Re-render is not triggered on secret value change

[vkruoso]

When changing the zip file in the secret that is mounted in the asterisk-config volume, it does not detect it and re-renders the template. This makes it hard to have dynamic configuration except from the already implemented reactivity based on the network changes.

Possible solutions:

• Watch the file system for changes on the mounted secret and re-renders the full config and overwrite the original (this have a drawback of taking some time, depending on the cluster, to update due to https://kubernetes.io/docs/concepts/configuration/secret/#mounted-secrets-are-updated-automatically)
• Watch for secret changes via k8s API and trigger the re-render the same way

[Ulexus]

Yeah, I've been meaning to do that before. It should be watching the Secret for changes.

[vkruoso]

Given that the mounted secret may take some time to take effect, watching the secret only have value if the we have RBAC that allow the process to read the secret contents. Do you think this is a good approach or the file system approach is better despite the delay?

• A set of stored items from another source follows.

-- ==== Sys2Proof/Machine/State.lean ====
section
/-! DEFINITION. The state of one block (R20), the command in flight (R25, R29), and the host that drives it (R3, R26,
R190), as plain data; the faults and refusals; the state after reset (R181). -/

namespace Sys2Proof.Machine

/-- The cause of an illegal command (R150), in the order of priority of R151. -/
inductive Cause where
  /-- `0b01`, `RESERVED_OPCODE` -/
  | reservedOpcode
  /-- `0b10`, `RESERVED_FIELD` -/
  | reservedField
  /-- `0b11`, `NOT_ACTIVE` -/
  | notActive
deriving DecidableEq, Repr

/-- Why a run of a host program stops. The block itself never stops (R152): no meaning and no step answers a fault. -/
inductive Fault where
  /-- An illegal command completed in a run of a host program: "a fault of that run" (R163, R145). Raised by
  `runProgram` (Machine/HostProgram.lean) alone. Safe: the block goes on (R152), and claims about such runs are only
  given up. -/
  | illegalCommand (c : Cause)
deriving DecidableEq, Repr

/-- Why the model gives no meaning. -/
inductive Refusal where
  /-- An instruction of the table without a meaning in `exec`. Safe. No arm of this model raises it. -/
  | notModelled (mnemonic : String)
  /-- The host changed `cmd_word` or `cmd_valid` while `cmd_valid = 1` and `cmd_ready = 0`: "a model does not admit the
  change" (R186; 93_implementation_defined.md row 11). Raised by `runPins` (Machine/Clock.lean) alone. Safe. -/
  | commandChanged
  /-- A chained run would read bytes the host's buffer does not hold (R141, R144; log entry 8): the spec gives no byte
  there. Raised by `chainRun` (Machine/HostProgram.lean) alone. Safe. -/
  | outsideBuffer
deriving DecidableEq, Repr

/-- One thing the host does in the untimed model (R190). A host program of R145 is a list of `present` moves. -/
inductive HostMove where
  /-- present a command, which is accepted and completes (R42, R44) -/
  | present (w : CmdWord)
  /-- a reset edge between two commands (R190) -/
  | reset
  /-- present a command, which is accepted, and reset "instead of a command's completion" (R190, R181) -/
  | resetDuring (w : CmdWord)
deriving DecidableEq, Repr

/-- The command in flight: the word sampled at the accepting edge (R42, R56) and how many edges are left until the one
at which it completes (R189). -/
structure InFlight where
  word : CmdWord
  left : Nat
deriving DecidableEq, Repr

/-- The state: R20's registers and flags, the command in flight, the reset cycle of R45, and the host's script. -/
@[ext]
structure State where
  /-- `H`, the accumulator (R21) -/
  h : Word
  /-- `LEN`, the bytes absorbed modulo `2^32` (R22) -/
  len : Word
  /-- `ACTIVE` (R24) -/
  active : Bool
  /-- `DONE` (R24) -/
  done : Bool
  /-- `ERR` (R24) -/
  err : Bool
  /-- `ECAUSE` (R24, R150) -/
  ecause : BitVec 2
  /-- The home of `BUSY` (R25): `BUSY = 1` exactly when a command is in flight (`State.busy`). -/
  inFlight : Option InFlight
  /-- The latest rising edge was a reset edge: R45's reset cycle goes on "until the first edge after it". No register of
  R20: it tells only which output reads are unspecified (log entry 6). -/
  justReset : Bool
  /-- the host's script (R26: "a finite list of commands") -/
  program : List HostMove
  /-- the host's position in it (R26: "a list index as its position") -/
  position : Nat
  /-- The MODEL'S OWN field: how many unspecified output values have been drawn (log entry 3). -/
  draws : Nat
deriving DecidableEq, Repr

/-- The state after a reset edge (R181; R20's reset values), with an empty script: nothing is presented. The next edge has
not come yet, so R45's reset cycle goes on. -/
def State.reset : State where
  h := 0x00000000#32
  len := 0x00000000#32
  active := false
  done := false
  err := false
  ecause := 0b00#2
  inFlight := none
  justReset := true
  program := []
  position := 0
  draws := 0

end Sys2Proof.Machine
end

I'm willing to open a PR for it.

[Ulexus]

For me, I'd just exit the execution of asterisk-config and let kubernetes recreate the container with the updated Secret. That, then, would not require any special RBAC. That is, admittedly, somewhat ugly, since that will register a restart of the container.

An optional RBAC for reading the Secret would be fine, to avoid the restart, but I wouldn't want it to be a mandatory default.

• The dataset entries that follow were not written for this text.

-- ==== Sys2Proof/Machine/Blocks.lean ====
section
/-! DEFINITION. Several blocks (R6: "any" number of instances), which share no state (R58, R159). -/

namespace Sys2Proof.Machine

/-- One rising edge at block number `i` of several, each driven by its own host on its own pins (R58). -/
def edgeAt (i : Nat) (p : Pins) (blocks : List State) : Host.Outcome (List State) Fault Refusal :=
  match blocks[i]? with
  | none => .next blocks
  | some s =>
    match edge p s with
    | .next t => .next (blocks.set i t)
    | .fault r => .fault r
    | .refused r => .refused r

end Sys2Proof.Machine
end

Please feel free to PR, thanks!

[vkruoso]

Did hack it real quick here the restart when the file changes. It works great. This also simplifies something: to deterministically re-render the config, we need to start from scratch: actually removing the current asterisk config from the exportDir, extract everything again and so on. I'll keep it like this for a while, but will attempt to implement the watcher later. Thanks for the hack idea.

[vkruoso]

I've got an implementation, but I'm is struggling with the kubetemplate dependency on github.com/ericchiang/k8s. That is an old library (and looks like it is not maintained anymore) and the watcher I've implemented uses the standard kubernetes client-go library. Do you feel it would be better to make the change on kubetemplate or adapt to use the old watcher?

[vkruoso]

I've got an implementation, but I'm is struggling with the kubetemplate dependency on github.com/ericchiang/k8s. That is an old library (and looks like it is not maintained anymore) and the watcher I've implemented uses the standard kubernetes client-go library. Do you feel it would be better to make the change on kubetemplate or adapt to use the old watcher?

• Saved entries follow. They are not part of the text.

-- ==== Sys2Proof/Certificates/Slice0/Obligations.lean ====
section
/-! DEFINITION. The statements for the provers. Each docstring names the rule of the spec it formalises. -/

open Sys2Proof Sys2Proof.Machine

/-! ## Encoding -/

/-- Words written out from R60's format and R61's opcodes decode to the commands they stand for, and reserved words to
their causes. -/
def Obligations.DecodeReadsWrittenWords : Prop :=
  decode 0x0000232900000001#64 = .ok (.init 0x00002329#32) ∧
  decode 0x7473657400000002#64 = .ok (.block 0x74736574#32) ∧
  decode 0x0000002100000013#64 = .ok (.final 1#2 0x00000021#32) ∧
  decode 0xFFFFFFFF00000033#64 = .ok (.final 3#2 0xFFFFFFFF#32) ∧
  decode 0x0000000000000000#64 = .error .reservedOpcode ∧
  decode 0x0000000000000045#64 = .error .reservedOpcode ∧
  decode 0x0000000080000001#64 = .error .reservedField ∧
  decode 0x0000000000000012#64 = .error .reservedField ∧
  decode 0x00000000000000F3#64 = .error .reservedField

/-- Decoding an encoded command gives it back, for every command and every operand. -/
def Obligations.DecodeOfEncode : Prop := ∀ i : Instr, decode (encode i) = .ok i

/-- Every command has one word: encoding what a word decodes to gives the word back. -/
def Obligations.EncodeOfDecode : Prop := ∀ (w : CmdWord) (i : Instr), decode w = .ok i → encode i = w

/-- R62: the decoder agrees with the match and mask table, a word that matches no row is illegal, and no two rows match
one word. -/
def Obligations.DecodeAgreesWithMatchMaskTable : Prop :=
  (∀ w : CmdWord,
    (w &&& 0x00000000FFFFFFFF#64 = 0x0000000000000001#64 ↔ ∃ seed, decode w = .ok (.init seed)) ∧
    (w &&& 0x00000000FFFFFFFF#64 = 0x0000000000000002#64 ↔ ∃ k, decode w = .ok (.block k)) ∧
    (w &&& 0x00000000FFFFFFCF#64 = 0x0000000000000003#64 ↔ ∃ t d, decode w = .ok (.final t d)) ∧
    (wordWellFormed w = false ↔ ∃ e, decode w = .error e)) ∧
  (∀ (w : CmdWord) (r q : CommandRow), r ∈ commandRows → q ∈ commandRows → r.holds w = true → q.holds w = true → r = q)

/-- R66: the decode function, its checks in order, with the fields taken from the word by arithmetic. -/
def Obligations.DecodeChecksInOrder : Prop :=
  ∀ w : CmdWord,
    let op := w.toNat % 16
    let tlen := w.toNat / 16 % 4
    let rsvd := w.toNat / 64 % 2 ^ 26
    let data := w.toNat / 2 ^ 32
    (op ≠ 1 ∧ op ≠ 2 ∧ op ≠ 3 → decode w = .error .reservedOpcode) ∧
    ((op = 1 ∨ op = 2 ∨ op = 3) ∧ rsvd ≠ 0 → decode w = .error .reservedField) ∧
    ((op = 1 ∨ op = 2) ∧ rsvd = 0 ∧ tlen ≠ 0 → decode w = .error .reservedField) ∧
    (op = 1 ∧ rsvd = 0 ∧ tlen = 0 → decode w = .ok (.init (BitVec.ofNat 32 data))) ∧
    (op = 2 ∧ rsvd = 0 ∧ tlen = 0 → decode w = .ok (.block (BitVec.ofNat 32 data))) ∧
    (op = 3 ∧ rsvd = 0 → decode w = .ok (.final (BitVec.ofNat 2 tlen) (BitVec.ofNat 32 data)))

/-- R63: INIT and BLOCK use `DATA` whole, and FINAL only its low `8*TLEN` bits: what lies above has no effect. -/
def Obligations.DataFieldUse : Prop :=
  (∀ (w : CmdWord) (seed : Word), decode w = .ok (.init seed) → seed.toNat = w.toNat / 2 ^ 32) ∧
  (∀ (w : CmdWord) (k : Word), decode w = .ok (.block k) → k.toNat = w.toNat / 2 ^ 32) ∧
  (∀ (w : CmdWord) (t : BitVec 2) (d : Word), decode w = .ok (.final t d) → d.toNat = w.toNat / 2 ^ 32) ∧
  (∀ (seed k : Word) (s t : State), (exec (.init seed) s = .next t → t.h = seed) ∧
    (s.active = true → exec (.block k) s = .next t → t.h = blockMix s.h k)) ∧
  (∀ (t : BitVec 2) (d d' : Word) (s : State), d.toNat % 2 ^ (8 * t.toNat) = d'.toNat % 2 ^ (8 * t.toNat) →
    exec (.final t d) s = exec (.final t d') s)

/-- R46: `DATA[7:0]` of a BLOCK is byte 0, and the block word is `le32` of the four bytes. -/
def Obligations.BlockByteOrder : Prop :=
  ∀ (w : CmdWord) (k : Word), decode w = .ok (.block k) →
    k = le32 (w.extractLsb' 32 8) (w.extractLsb' 40 8) (w.extractLsb' 48 8) (w.extractLsb' 56 8) ∧
    ∀ b0 b1 b2 b3 : Byte,
      (le32 b0 b1 b2 b3).toNat = b0.toNat + 2 ^ 8 * b1.toNat + 2 ^ 16 * b2.toNat + 2 ^ 24 * b3.toNat

/-- R47: for FINAL with `TLEN = t`, tail byte `i < t` sits in `DATA[8i+7:8i]`, the place a full block gives it. -/
def Obligations.TailByteOrder : Prop :=
  ∀ (w : CmdWord) (t : BitVec 2) (d : Word) (i : Nat), decode w = .ok (.final t d) → i < t.toNat →
    byteOf d i = w.extractLsb' (32 + 8 * i) 8 ∧ byteOf (packTail d t) i = byteOf d i

/-! ## The datapath -/

/-- R92: `kmix` as arithmetic modulo `2^32`, with the rotate written out, `kmix(0) = 0`, and `kmix` is a bijection; the
block_processor and the tail_processor use this same function. -/
def Obligations.KmixArithmetic : Prop :=
  (∀ k : Word,
    let k1 := k.toNat * 0xcc9e2d51 % 2 ^ 32
    let k2 := k1 * 2 ^ 15 % 2 ^ 32 + k1 / 2 ^ 17
    (kmix k).toNat = k2 * 0x1b873593 % 2 ^ 32) ∧
  kmix 0#32 = 0#32 ∧ Function.Bijective kmix ∧
  (∀ h k : Word, blockMix h k = (h ^^^ kmix k).rotateLeft 13 * 5#32 + 0xe6546b64#32) ∧
  (∀ (h d : Word) (t : BitVec 2), t ≠ 0#2 → tailMix h d t = h ^^^ kmix (packTail d t))

/-- R93: `block_mix` as arithmetic modulo `2^32`, with the rotate written out. -/
def Obligations.BlockMixArithmetic : Prop :=
  ∀ h k : Word,
    let h1 := (h ^^^ kmix k).toNat
    let h2 := h1 * 2 ^ 13 % 2 ^ 32 + h1 / 2 ^ 19
    (blockMix h k).toNat = (h2 * 5 + 0xe6546b64) % 2 ^ 32

/-- R110: byte `i` of the packed tail is byte `i` of `DATA` for `i < t`, and 0 above: no bit of `DATA` above byte `t-1`
reaches it. -/
def Obligations.PackTailBytes : Prop :=
  ∀ (d : Word) (t : BitVec 2) (i : Nat), i < 4 →
    byteOf (packTail d t) i = if i < t.toNat then byteOf d i else 0#8

/-- R111 and R112: an empty tail leaves the accumulator; another is mixed by `kmix` alone, and the block round is that
same mix followed by the rotate and the multiply-add that the tail leaves out. -/
def Obligations.TailMixIsBlockMixWithoutRound : Prop :=
  ∀ (h d : Word) (t : BitVec 2),
    (t = 0#2 → tailMix h d t = h) ∧
    (t ≠ 0#2 → tailMix h d t = h ^^^ kmix (packTail d t) ∧
      blockMix h (packTail d t) = (tailMix h d t).rotateLeft 13 * 5#32 + 0xe6546b64#32)

/-- R114: `fmix32` as arithmetic modulo `2^32`, `fmix32(0) = 0`, and `fmix32` is a bijection. -/
def Obligations.Fmix32Arithmetic : Prop :=
  (∀ h : Word,
    let h1 := h.toNat ^^^ h.toNat / 2 ^ 16
    let h2 := h1 * 0x85ebca6b % 2 ^ 32
    let h3 := h2 ^^^ h2 / 2 ^ 13
    let h4 := h3 * 0xc2b2ae35 % 2 ^ 32
    (fmix32 h).toNat = h4 ^^^ h4 / 2 ^ 16) ∧
  fmix32 0#32 = 0#32 ∧ Function.Bijective fmix32

/-! ## The commands: results, completion and frame -/

/-- INIT answers a next state at every state and seed, and that state is R80's: nothing else changes but `BUSY`, which
falls. -/
def Obligations.InitResult : Prop :=
  ∀ (seed : Word) (s : State),
    exec (.init seed) s =
      .next { s with h := seed, len := 0#32, active := true, done := false, inFlight := none }

/-- BLOCK answers a next state whenever a session is open, and that state is R95's. -/
def Obligations.BlockResult : Prop :=
  ∀ (k : Word) (s : State), s.active = true →
    exec (.block k) s = .next { s with h := blockMix s.h k, len := s.len + 4#32, inFlight := none }

/-- FINAL answers a next state whenever a session is open, and that state is R116's. -/
def Obligations.FinalResult : Prop :=
  ∀ (t : BitVec 2) (d : Word) (s : State), s.active = true →
    exec (.final t d) s =
      .next { s with
        h := fmix32 (tailMix s.h d t ^^^ (s.len + t.setWidth 32))
        len := s.len + t.setWidth 32
        active := false
        done := true
        inFlight := none }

I went on the easier path: using kubetemplate. I just had to add support to watch/get a binary secret, as the current method only works for strings. Please let me know if I'm missing something. I'm already using this internally.

[Ulexus]

Yeah, I need to get off the ericciang/k8s client. Before the client was split from the kubernetes core, it was much faster and lighter weight. Now, there isn't really a need for it. I'll make another issue to handle that.

[vkruoso]

Hey! Long time. Do you plan to have the PR merged or should we take another approach?

[vkruoso]

@Ulexus I've updated the PR #9 based on the most recent improvements. It has been running for a few days without any issues for us. Also, the #12 is a requirement as the current docker build it not working (at least for me).